Kyoto has the most intact traditional Japanese buildings in Japan. Kyoto was the royal imperial city before being moved to Tokyo. Kyoto survived the bombings of WWII. Modern day Japan’s culture originated in Nara/Kyoto. Many of the old traditional buildings have been leveled to create modern multilevel housing but so much still exists of the old.
We are staying seven nights in a very comfortable (western bed) Airbnb apartment in the Gion district. Gion is centrally located to the subway/train systems for easy access to the different Kyoto districts for temple/shrine day visits. The most famous street in Gion is Hanami-koji and its side alleys. Here are all of the famous tea houses/restaurants who employee geishas to entertain their guests. The geishas are some of the most beautiful women in Japan. They entertain the gentlemen guests with conversation and traditional tea services.

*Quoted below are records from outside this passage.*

-- ==== Sys2Proof/Laws/SoundRecovery.lean ====
section
/-! SUPPORT. Every operation keeps a sound state sound, and leaves SAFE_n low where it is low: Impressions, recovery, replay, start-up. One lemma per operation. -/

namespace Sys2Proof.Laws

open Sys2Proof Sys2Proof.Machine

theorem afterRun_good {β : Bool} (x : Run) (s : State) (h_s : good β s = true) : good β (afterRun x s) = true := by
  unfold afterRun
  dsimp only
  repeat' first
    | (with_reducible assumption) | (with_reducible apply refresh_good) | (with_reducible apply sweepGroup_good)
    | (with_reducible apply sweepBlocks_good) | (with_reducible apply settle_good) | intro _ | split

theorem startRun_good {β : Bool} (u : UnitId) (w : Run) (s : State) (h_s : good β s = true) : good β (startRun u w s) = true := by
  unfold startRun
  dsimp only
  repeat' first
    | (with_reducible assumption) | (with_reducible apply takeTrackCfg_good) | (with_reducible apply modRun_good)
    | (with_reducible apply takeF_good) | (with_reducible apply traceStart_good) | (with_reducible apply count_good)
    | (with_reducible apply detect_good) | (with_reducible apply afterRun_good) | (with_reducible apply traceEnd_good)
    | (with_reducible apply faultRun_good) | intro _ | split

theorem doNicheDispatch_good {β : Bool} (u : UnitId) (s : State) (h_s : good β s = true) : good β (doNicheDispatch u s) = true := by
  unfold doNicheDispatch
  repeat' first | (with_reducible assumption) | (with_reducible apply startRun_good) | (with_reducible apply settleMarks_good) | intro _ | split

theorem logTrk_good {β : Bool} (x : Run) (m : TrkMem) (s : State) (h_s : good β s = true) : good β (logTrk x m s) = true := by
  unfold logTrk
  dsimp only
  repeat' first | (with_reducible assumption) | (simp only [good_mk]; with_reducible refine okV_of _ ?_)

theorem handTrk_good {β : Bool} (s : State) (h_s : good β s = true) : good β (handTrk s) = true := by
  unfold handTrk
  dsimp only
  repeat' first | (with_reducible assumption) | (simp only [good_mk]; with_reducible refine okV_of _ ?_)

theorem settleTrk_good {β : Bool} (s : State) (h_s : good β s = true) : good β (settleTrk s) = true := by
  unfold settleTrk
  dsimp only
  repeat' first | (with_reducible assumption) | (simp only [good_mk]; with_reducible refine okV_of _ ?_) | intro _ | split

theorem runTrk_good {β : Bool} (x : Run) (n : NicheEntry) (s : State) (h_s : good β s = true) : good β (runTrk x n s) = true := by
  unfold runTrk
  dsimp only
  repeat' first
    | (with_reducible assumption) | (with_reducible apply modPic_good) | (with_reducible apply bandRecord_good) | (with_reducible apply logTrk_good)
    | (with_reducible apply settleTrk_good) | (with_reducible apply handTrk_good) | (with_reducible apply count_good) | intro _ | split

theorem stepOut_good {β : Bool} (x : Run) (r : NicheResult) (s : State) (h : good β s = true) : good β (stepOut x r s).1 = true := by
  have k := modRun_good x (fun q => { q with progress := 1 }) _ (runOut_good x r s h)
  unfold stepOut
  split
  · exact modRun_good _ _ _ h
  · split
    · exact h
    · dsimp only
      split
      · exact modRun_good _ _ _ k
      · exact k

theorem nicheEffect_good {β : Bool} (x : Run) (n : NicheEntry) (r : NicheResult) (s : State) (h : good β s = true) :
    good β (nicheEffect x n r s).1 = true := by
  unfold nicheEffect
  split
  · exact h
  · split
    · exact runShp_good _ _ _ _ h
    · exact writeBoxes_good _ _ _ (applyMx_good _ _ _ h)
    · exact writeBoxes_good _ _ _ (good_ite (seqMx_good _ _ _ _ _ h) (applyMx_good _ _ _ h))
    · exact writeBoxes_good _ _ _ (good_ite (seqVx_good _ _ _ _ _ h) (applyVx_good _ _ _ h))
    · exact runTrk_good _ _ _ h
    · exact h
    · exact stepOut_good _ _ _ h
    · exact h

theorem endRun_good {β : Bool} (u : UnitId) (x : Run) (n : NicheEntry) (s : State) (h_s : good β s = true) : good β (endRun u x n s) = true := by
  unfold endRun
  dsimp only
  repeat' first
    | (with_reducible assumption) | (simp only [good_mk]; with_reducible refine okV_of _ ?_) | (with_reducible apply count_good)
    | (with_reducible apply traceEnd_good) | (with_reducible apply modRun_good) | (with_reducible apply afterRun_good)
    | (with_reducible apply noteCast_good) | intro _ | split

theorem eccRun_good {β : Bool} (u : UnitId) (x : Run) (n : NicheEntry) (r : NicheResult) (s : State) (h_s : good β s = true) :
    good β (eccRun u x n r s) = true := by
  unfold eccRun
  dsimp only
  repeat' first
    | (with_reducible assumption) | (with_reducible apply detect_good) | (with_reducible apply endRun_good) | (with_reducible apply runTrk_good)
    | (with_reducible apply stepOut_good) | (with_reducible apply modRun_good) | (with_reducible apply afterRun_good)
    | (with_reducible apply traceEnd_good) | (with_reducible apply faultRun_good) | intro _ | split

theorem applyBe_good {β : Bool} (c : Nat) (u : UnitId) (b : BeJob) (n : OpNiche) (s : State) (h : good β s = true) :
    good β (applyBe c u b n s) = true := by
  unfold applyBe
  split
  · exact seqVx_good _ _ _ _ _ h
  · exact seqMx_good _ _ _ _ _ h
  · exact applyVx_good _ _ _ h
  · exact applyMx_good _ _ _ h

theorem writeJobOut_good {β : Bool} (b : BeJob) (r : NicheResult) (s : State) (h_s : good β s = true) : good β (writeJobOut b r s) = true := by
  unfold writeJobOut
  dsimp only
  repeat' first | (with_reducible assumption) | (with_reducible apply forAll_good) | (with_reducible apply dramWrite_good) | intro _ | split

theorem beComplete_good {β : Bool} (u : UnitId) (b : BeJob) (n : OpNiche) (r : NicheResult) (s : State) (h_s : good β s = true) :
    good β (beComplete u b n r s) = true := by
  unfold beComplete
  dsimp only
  repeat' first
    | (with_reducible assumption) | (with_reducible apply endJob_good) | (with_reducible apply traceEnd_good) | (with_reducible apply forAll_good)
    | (with_reducible apply releaseShare_good) | (with_reducible apply writeJobOut_good) | (with_reducible apply count_good)
    | (with_reducible apply applyBe_good) | (with_reducible apply modJob_good) | intro _ | split

theorem doNicheComplete_good {β : Bool} (u : UnitId) (r : NicheResult) (s : State) (h : good β s = true) :
    good β (doNicheComplete u r s) = true := by
  unfold doNicheComplete
  dsimp only
  repeat' first
    | (with_reducible assumption) | (with_reducible apply eccRun_good) | (with_reducible apply nicheEffect_good)
    | (with_reducible apply shares_good) | (with_reducible apply endRun_good) | (with_reducible apply beComplete_good) | intro _ | split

As a tourist you will never experience the services of the geishas and if you had a chance, it would set you back 300-500 USD. The geishas work free lance and are on call to whatever teahouse needs them at a given time. So, Hanami-koji is overrun by tourists (90% Asian) trying to see a geisha scurrying along the street between gigs. Hanami-koji is three blocks of over priced tourist restaurants exhibiting signs and lit menus. The side alleys are addresses only for the rich Japanese who know about them. These are the establishments who employee the geishas.
We are nosey tourists too. After two nights, we ran across a new restaurant off Hanami-koji called Rigoletto Smoke Grill and Bar. Just wrote their 13th TripAdvisor review. Hiding behind the traditional facade of the street is the most contemporary tapas restaurant imaginable inside, with a price point less than half of its neighbors. We have had dinner there for the last 2 nights and will be back for the next three.
Getting back to Geishas, we have now seen 6 in four nights. Our prior 3 trips to Kyoto, we had seen none. Three more nights to go. Who knows what the count will be.